現在、当法人は2015年度~2017年度の3年連続認定されていますので、これからも継続して認定を受けることができるよう雇用管理等に務めていきたいと考えています。



雇用管理や人材育成
―雇用管理で注力していることはありますか。

当法人は慢性期の長期療養を役割としているので、基本的にシフトで労働時間が決まっており、時間外労働もほとんどありません。診療報酬の請求を行う医療事務だけは締め日の関係で月初めに残業することはありますが、それでも多くはありません。看護師、ヘルパー、医師も含めて、全体で1カ月平均0.4時間です。

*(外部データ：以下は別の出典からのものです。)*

/-- READ_NEXT and WRITE_NEXT (R167): refused at the end of the table, else `act` at the effective index. -/
def State.atCursor (s : State) (f : ServiceFrame) (act : TableName → Nat → Answer) : Answer :=
  if s.cursor.table.size ≤ s.cursor.index then s.refuse .cursorEnd
  else
    let effective := s.cursor.index + f.offset.toNat
    (act s.cursor.table effective).advancing effective

/-- READ_NEXT (R167). -/
def State.serveReadNext (s : State) (f : ServiceFrame) : Answer :=
  s.atCursor f fun t index => s.readAt t index f.field.toNat

/-- WRITE_NEXT (R167). -/
def State.serveWriteNext (s : State) (f : ServiceFrame) : Answer :=
  s.atCursor f fun t index => s.writeAt t index f.field.toNat f.value.toNat

/-- SET_BITS (R168). -/
def State.serveSetBits (s : State) (f : ServiceFrame) : Answer :=
  s.onTable f fun t => s.bitsAt t f.index.toNat f.field.toNat f.value.toNat setBitsOf fun _ => 0

/-- CLEAR_BITS (R168). -/
def State.serveClearBits (s : State) (f : ServiceFrame) : Answer :=
  s.onTable f fun t => s.bitsAt t f.index.toNat f.field.toNat f.value.toNat clearBitsOf fun _ => 0

/-- TEST_SET (R168): answers the word as it stood, then sets the bits. -/
def State.serveTestSet (s : State) (f : ServiceFrame) : Answer :=
  s.onTable f fun t => s.bitsAt t f.index.toNat f.field.toNat f.value.toNat setBitsOf wordOf

/-- COPY_LIVE (R150, R169). -/
def State.serveCopyLive (s : State) : Answer :=
  if s.stagingLocked then s.refuse .stageBusy else (s.setStaged s.plan.live).accept 0

/-! ### TAKE_NOTICE and RESET_PART (R143, R169, R171) -/

/-- The reply value that summarises a notice taken (R169), with the entries left in the queue. -/
def LoggedRequest.summary (n : LoggedRequest) (left : Nat) : Nat :=
  n.request.position + n.request.source * 2 ^ 6 + n.request.kind.slotCode * 2 ^ 12 + n.request.level * 2 ^ 14 +
    n.request.merged * 2 ^ 16 + n.late.toNat * 2 ^ 20 + left * 2 ^ 24

/-- TAKE_NOTICE (R143, R169). -/
def State.serveTakeNotice (s : State) : Answer :=
  match s.root.notices with
  | [] => s.refuse .empty
  | n :: rest => (s.setRoot { s.root with notices := rest, lastNotice := some n }).accept (n.summary rest.length)

/-- RESET_PART (R171). -/
def State.serveResetPart (s : State) : Answer := s.resetPart.accept 0

/-! ### Root commands (R125, R144 to R148, R153) -/

/-- What refuses RUN and RUN_FOR in READY and HALTED, in the order R144 gives. -/
def State.runRefusal (s : State) : Option Status :=
  if s.root.originOutstanding then some .busy
  else if s.root.ringUnsynchronised then some .degraded
  else if s.seq.step = maxStep then some .countEnd
  else none

/-- A run started in READY or HALTED, unless it is refused (R144, R145). -/
def State.tryRun (s : State) (target : Option Nat) (reply : Nat) : Answer :=
  match s.runRefusal with
  | some status => s.refuse status
  | none => (s.startRun target).accept reply

/-- RUN (R144, R145). -/
def State.serveRun (s : State) : Answer :=
  match s.seq.runState with
  | .ready | .halted => s.tryRun none 0
  | .broken => s.refuse .breakOpen
  | .cold | .idle | .run | .halting | .stranded => s.refuse .wrongState
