-- ==== Sys2Proof/Machine/Step.lean ====
section
/-! DEFINITION. One step: the command at the front of the queue is taken, or, on an empty queue, one tick passes. -/

namespace Sys2Proof.Machine

/-- One step of the part (log entry 4 for the empty queue). -/
def step (s : State) : Host.Outcome State Fault Refusal :=
  match s.pending with
  | [] => .next s.tick
  | c :: rest => exec c (s.setPending rest)

/-- The state with the command that the word spells put at the front of its queue; no word spells one (Decode.lean). -/
def State.withFetchWord (s : State) (nbits w : Nat) : State :=
  match decodeTableWord nbits w with
  | none => s
  | some c => s.setPending (c :: s.pending)

end Sys2Proof.Machine
end

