-- ==== Sys2Proof/WellFormed.lean ====
section
/-! DEFINITION. Which commands are well formed: the operands are ones the row's event can bring. `exec` is total and does
not ask for it; a command that is not well formed names an event that its row does not describe. -/

namespace Sys2Proof

/-- The assigned command codes (R166). -/
def assignedCode (code : BitVec 8) : Bool :=
  (1 ≤ code.toNat && code.toNat ≤ 11) || (16 ≤ code.toNat && code.toNat ≤ 22)

/-- A WRITE that has no row of its own in the table: any but the limit of an event entry, the SOURCE, the MASK and the GATE
table. -/
def plainWrite (frame : ServiceFrame) : Bool :=
  !(frame.table == 0x08 && frame.field == 0x0A) && frame.table != 0x09 && frame.table != 0x0A && frame.table != 0x0B

/-- The operands of a command are ones its row's event can bring. -/
def Instr.wellFormed : Instr → Bool
  | .beatFrameAtFollower bytes | .beatFrameAtRoot bytes => bytes.length ≤ 61
  | .frameGapTimeout bytes | .startMarkCut bytes => bytes.length ≤ 61
  | .frameOverlength bytes => bytes.length == 62
  | .unassignedCommand code _ => !assignedCode code
  | .write frame => plainWrite frame
  | .eventLimitWrite frame => frame.table == 0x08 && frame.field == 0x0A
  | .sourceWrite frame => frame.table == 0x09
  | .gateWrite frame => frame.table == 0x0A
  | .maskWrite frame => frame.table == 0x0B
  | .serviceFramePass _ frame => frame.destination != 63
  | .powerOn | .pinReset | .resetNRelease | .settleTimerExpiry _ | .referenceLoss | .referenceReturn | .paceStrobe _ _
  | .deferredEmission | .beatWatchdogExpiry | .returnTimeout | .enumerationTimeout | .enumFrameAtFollower _
  | .enumFrameAtRoot _ | .frameTransmitDone | .read _ | .cursor _ | .readNext _ | .writeNext _ | .setBits _ | .clearBits _
  | .testSet _ | .copyLive _ | .takeNotice _ | .resetPart _ | .run _ | .runFor _ | .pause _ | .clearBreak _ | .origin _
  | .swap _ | .enumerate _ | .startMark => true

end Sys2Proof
end

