-- ==== Sys2Proof/Certificates/Slice0/Obligations.lean ====
section
/-! DEFINITION. The statements for the provers: what the numbered rules of the spec say each command and each block does, the laws that
every step keeps, and the agreement of reading and writing frames. -/

open Sys2Proof Sys2Proof.Machine

/-! ### The machine -/

/-- A step takes the command at the front of the queue and runs it on the state with the queue's rest. -/
def Obligations.StepTakesFrontCommand : Prop :=
  ∀ (s : State) (c : Instr) (rest : List Instr), s.pending = c :: rest → step s = exec c (s.setPending rest)

/-- Every command completes in every state: none faults and none is refused (the model's choice, log entry 21). It leaves the queue of
waiting commands and the model's tick counter as they are, a hardware reset too (the model's choice, log entry 3). A command whose event
cannot occur in the state leaves the state as it is (the model's choice, log entry 5): a strobe in COLD or without the reference (R3), the
end of a settle timer that does not count (R8), the loss of a lost reference (R7), the watchdog's expiry at the root or in COLD (R17), the
return timeout at a follower (R136), the timeout of no enumeration (R127), and a deferred emission where none is due or can be made
(R130). -/
def Obligations.EveryCommandCompletes : Prop :=
  (∀ (c : Instr) (s : State), ∃ t, exec c s = .next t) ∧
  (∀ (c : Instr) (s t : State), exec c s = .next t → t.pending = s.pending ∧ t.clock.ticks = s.clock.ticks) ∧
  ∀ s : State,
    let quiet := s.seq.runState = .cold ∨ s.seq.referencePresent = false
    (quiet → ∀ watch order, exec (.paceStrobe watch order) s = .next s) ∧
    (s.seq.runState ≠ .cold ∨ s.seq.resetN = false ∨ s.seq.referencePresent = false →
      ∀ strap, exec (.settleTimerExpiry strap) s = .next s) ∧
    (s.seq.referencePresent = false → exec .referenceLoss s = .next s) ∧
    (s.seq.role = .root ∨ s.seq.runState = .cold → exec .beatWatchdogExpiry s = .next s) ∧
    (s.seq.role = .follower → exec .returnTimeout s = .next s) ∧
    (s.handler.enumerationOutstanding = false → exec .enumerationTimeout s = .next s) ∧
    (quiet ∨ s.seq.role = .follower ∨ s.seq.runState = .idle ∨ s.root.emissionDue = false ∨ 32 ≤ s.root.outstanding.length →
      exec .deferredEmission s = .next s)

/-- On an empty queue one tick passes (log entry 4), which the free value of log entry 2 makes a REFCLK edge or a microsecond. A REFCLK
edge is the return of a lost reference (R7); in COLD it moves nothing else; elsewhere it raises the strobe count by one, and when the
count reaches the pace in force it becomes 0 and a strobe is issued (R3). A microsecond raises the monitor time and the time since the
last edge, takes one from the settle timer while it counts (R8), adds one to the enumeration timer while an enumeration is outstanding
(R127), and brings bytes to a frame in reception, kept up to the 62nd; the gap timer is 0 where bytes have come and one higher
where none has (R176); it moves nothing else. It queues the loss of a reference whose last edge is 2 µs old (R7), the expiry of each timer
that has reached its end (R8, R17, R127, R136), and the end of a frame in reception by its 62nd byte or by the gap limit of 4 µs, with the
bytes that have been delivered (R176), and no other event. -/
def Obligations.EmptyQueueTicks : Prop :=
  (∀ s : State, s.pending = [] →
     let u := s.setClock { s.clock with ticks := s.clock.ticks + 1 }
     step s = .next (if Config.tickIsReferencePeriod s.clock.ticks = true then u.referencePeriod else u.microsecond)) ∧
  (∀ s : State,
     let t := s.setClock { s.clock with sinceEdge := 0 }
     let count := s.seq.strobeCount + 1
     (s.seq.referencePresent = false → s.referencePeriod = t.setPending [.referenceReturn]) ∧
     (s.seq.referencePresent = true → s.seq.runState = .cold → s.referencePeriod = t) ∧
     (s.seq.referencePresent = true → s.seq.runState ≠ .cold → count < s.seq.paceInForce →
       s.referencePeriod = (t.setSeq { s.seq with strobeCount := count }).setPending []) ∧
     (s.seq.referencePresent = true → s.seq.runState ≠ .cold → s.seq.paceInForce ≤ count →
       ∃ watch order, s.referencePeriod = (t.setSeq { s.seq with strobeCount := 0 }).setPending [.paceStrobe watch order])) ∧
  ∀ s : State,
    let t := s.microsecond
    let due := t.pending
    let settling := s.seq.runState = .cold ∧ s.seq.resetN = true ∧ s.seq.referencePresent = true
    let receiving := s.handler.ringIn = true ∧ s.handler.reception = .receiving
    let enumerated := if s.handler.enumerationOutstanding = true then min (s.handler.enumerationTimer + 1) 65535
      else s.handler.enumerationTimer
    t = (((s.setClock { s.clock with time := s.clock.time + 1, sinceEdge := s.clock.sinceEdge + 1 }).setSeq
          { s.seq with settleTimer := if settling then s.seq.settleTimer - 1 else s.seq.settleTimer }).setHandler
          { s.handler with
            enumerationTimer := enumerated, gapTimer := t.handler.gapTimer, arrived := t.handler.arrived }).setPending due ∧
    (receiving → ∃ bytes, t.handler.arrived = (s.handler.arrived ++ bytes).take 62 ∧
      t.handler.gapTimer = if bytes = [] then s.handler.gapTimer + 1 else 0) ∧
    (¬ receiving → t.handler.arrived = s.handler.arrived ∧ t.handler.gapTimer = s.handler.gapTimer) ∧
    (.referenceLoss ∈ due ↔ s.seq.referencePresent = true ∧ 2 ≤ s.clock.sinceEdge + 1) ∧
    ((∃ strap, .settleTimerExpiry strap ∈ due) ↔ settling ∧ s.seq.settleTimer ≤ 1) ∧
    (.beatWatchdogExpiry ∈ due ↔
      s.seq.role = .follower ∧ s.seq.runState ≠ .cold ∧
        ∃ since limit, s.seq.watchdog = .running since limit ∧ limit ≤ s.clock.time + 1 - since) ∧
    (.returnTimeout ∈ due ↔
      s.seq.role = .root ∧
        ∃ e rest, s.root.outstanding = e :: rest ∧
          s.plan.live.header.returnTimeout ≤ s.clock.time + 1 - e.emissionTime) ∧
    (.enumerationTimeout ∈ due ↔
      s.seq.role = .root ∧ s.handler.enumerationOutstanding = true ∧ s.plan.live.header.returnTimeout ≤ enumerated) ∧
    (∀ bytes, .frameOverlength bytes ∈ due ↔ receiving ∧ 62 ≤ t.handler.arrived.length ∧ bytes = t.handler.arrived) ∧
    (∀ bytes, .frameGapTimeout bytes ∈ due ↔ receiving ∧ 4 ≤ t.handler.gapTimer ∧ bytes = t.handler.arrived) ∧
    ∀ c ∈ due, c = .referenceLoss ∨ (∃ strap, c = .settleTimerExpiry strap) ∨ c = .beatWatchdogExpiry ∨
      c = .returnTimeout ∨ c = .enumerationTimeout ∨ ∃ bytes, c = .frameOverlength bytes ∨ c = .frameGapTimeout bytes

ワークライフバランスが図れて働きやすい労働環境を積極的に整えております。


―人材教育で注力していることはありますか。

キャリアアップの環境も整えております。介護福祉士やケア・マネジャーの資格取得には、たくさんの研修を受けることが必要です。

外部研修も労働時間として認めますし、ヘルパーから看護師になる学生の方に、奨学金を支給したり、勤務時間を融通したり、休職を認めたりしています。近くに看護学校があるので、午前中はヘルパーとして働き、午後から学校に通うなどで、働きながらの資格取得が可能です。奨学金は、資格取得後、取得にかかった期間を当法人で働くことで返済が免除されます。

奨学金は看護師限定ですが、すでに現在4人以上が利用しています。


―研修や勉強会等についてはいかかでしょうか。

研修や勉強会も定期的に行われています。勉強会のテーマは「褥瘡(じょくそう:床ずれ)の管理」「院内感染をどう防ぐか」「ノロウィルス対策」など、今の時期ですと「インフルエンザ対策」です。医療・介護の質を高めることに対しては、常に積極的に取り組んでおります。